1 lb Pork tenderloin
SAUCE
1 1/2 ts Cornstarch
Nutmeg, (dash)
1 c Apricot nectar
APRICOT STUFFING
1 ts Bouillon, chicken, instant
-granules
2/3 c Water, hot
1/3 c Apricots, dried, snipped
2 tb Celery, chopped
1 tb Margarine
1/8 ts Cinnamon, ground
Pepper, black, (dash)
2 c Whole wheat bread cubes
Split tenderloin lenghwise, cutting to, but not through, opposite side;
open out flat. Pound tenderloin lightly with meat mallet to a 10×6
rectangle. APRICOT STUFFING: Dissolve bouillon in hot water, pour over
apricots. Let stand 5 minutes. Cook celery and onion in margarine until
tender but not brown. Remove from heat; stir in cinnamon and pepper.
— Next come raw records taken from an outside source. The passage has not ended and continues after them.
theorem flagByte_toNat (c : Bool) : (flagByte c).toNat = c.toNat := by cases c <;> rfl

theorem flagByte_decide (p : Prop) [Decidable p] : flagByte (decide p) = if p then 1 else 0 := by
  by_cases h : p <;> simp [flagByte, h]

theorem lowBit_toNat (a : Byte) : (flagByte (lowBit a)).toNat = a.toNat % 2 := by
  rw [flagByte_toNat, lowBit, BitVec.getLsbD, Nat.toNat_testBit, pow_zero, Nat.div_one]

theorem highBit_toNat (a : Byte) : (flagByte (highBit a)).toNat = a.toNat / 128 := by
  have hlt : a.toNat < 256 := a.isLt
  rw [flagByte_toNat, highBit, BitVec.getLsbD, Nat.toNat_testBit]
  omega

theorem Byte.toNat_shr_one (a : Byte) : (a >>> 1).toNat = a.toNat / 2 := by
  rw [BitVec.toNat_ushiftRight, Nat.shiftRight_eq_div_pow, pow_one]

theorem Byte.toNat_shl_one (a : Byte) : (a <<< 1).toNat = a.toNat * 2 % 256 := by
  rw [BitVec.toNat_shiftLeft, Nat.shiftLeft_eq, pow_one]

/-! ### The statements -/

/-- Settles O28: the three meanings write the result and then the flag 0. -/
theorem logicResetsTheFlag : Obligations.LogicResetsTheFlag := fun x y s =>
  ⟨writesRegThenFlag_of_exec (s := s) (c := false) (i := .orReg x y) rfl,
    writesRegThenFlag_of_exec (c := false) (i := .andReg x y) rfl,
    writesRegThenFlag_of_exec (c := false) (i := .xorReg x y) rfl⟩

/-- Settles O29: the 8-bit sum is the sum modulo 256, and the flag is decided on the entry operands. -/
theorem addWritesSumThenCarry : Obligations.AddWritesSumThenCarry := by
  intro x y s
  obtain ⟨t, hexec, hx, hVF, hframe⟩ := writesRegThenFlag_of_exec (s := s) (i := .addReg x y) rfl
  exact ⟨t, hexec, fun hne => by rw [hx hne, BitVec.toNat_add], hVF.trans (flagByte_decide _), hframe⟩

/-- Settles O30: the flag is written first, so it is what an operand that is VF holds. -/
theorem subtractionsWriteFlagThenDifference : Obligations.SubtractionsWriteFlagThenDifference := by
  intro x y s
  obtain ⟨t, ht, htVF, htx, htframe⟩ := writesFlagThenReg_of_exec (s := s) (i := .subReg x y) rfl
  obtain ⟨u, hu, huVF, hux, huframe⟩ := writesFlagThenReg_of_exec (s := s) (i := .subnReg x y) rfl
  refine ⟨⟨t, _, ht, flagByte_decide _, htVF, ?_, htframe⟩, u, _, hu, flagByte_decide _, huVF, ?_, huframe⟩
  · rw [htx, Byte.toNat_sub_int, State.getV_setFlag, State.getV_setFlag]
    rfl
  · rw [hux, Byte.toNat_sub_int, State.getV_setFlag, State.getV_setFlag]
    rfl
In a
large bowl mix bread cubes, onion mixture, and apricot mixture; toss
lightly to moisten. Spread stuffing evenly over tenderloin. Roll up
jelly-roll style, starting from short side. Secure meat roll with wooden
toothpicks or tie with string at 1-inch intervals. Cut meat roll into six
1-inch slices. Place meat slices on rack of unheated broiler pan, cut side
down. Broil 4 inches from heat 12 minutes. Turn; broil 11 to 13 minutes
more or till done. Remove toothpicks or string; transfer meat to a serving
platter. Meanwhile, for SAUCE, combine cornstarch and nutmeg. Stir in
apricot nectar. Cook and stir till mixture is bubbly. Cook and stir 2
minutes more. SERVE sauce with meat slices.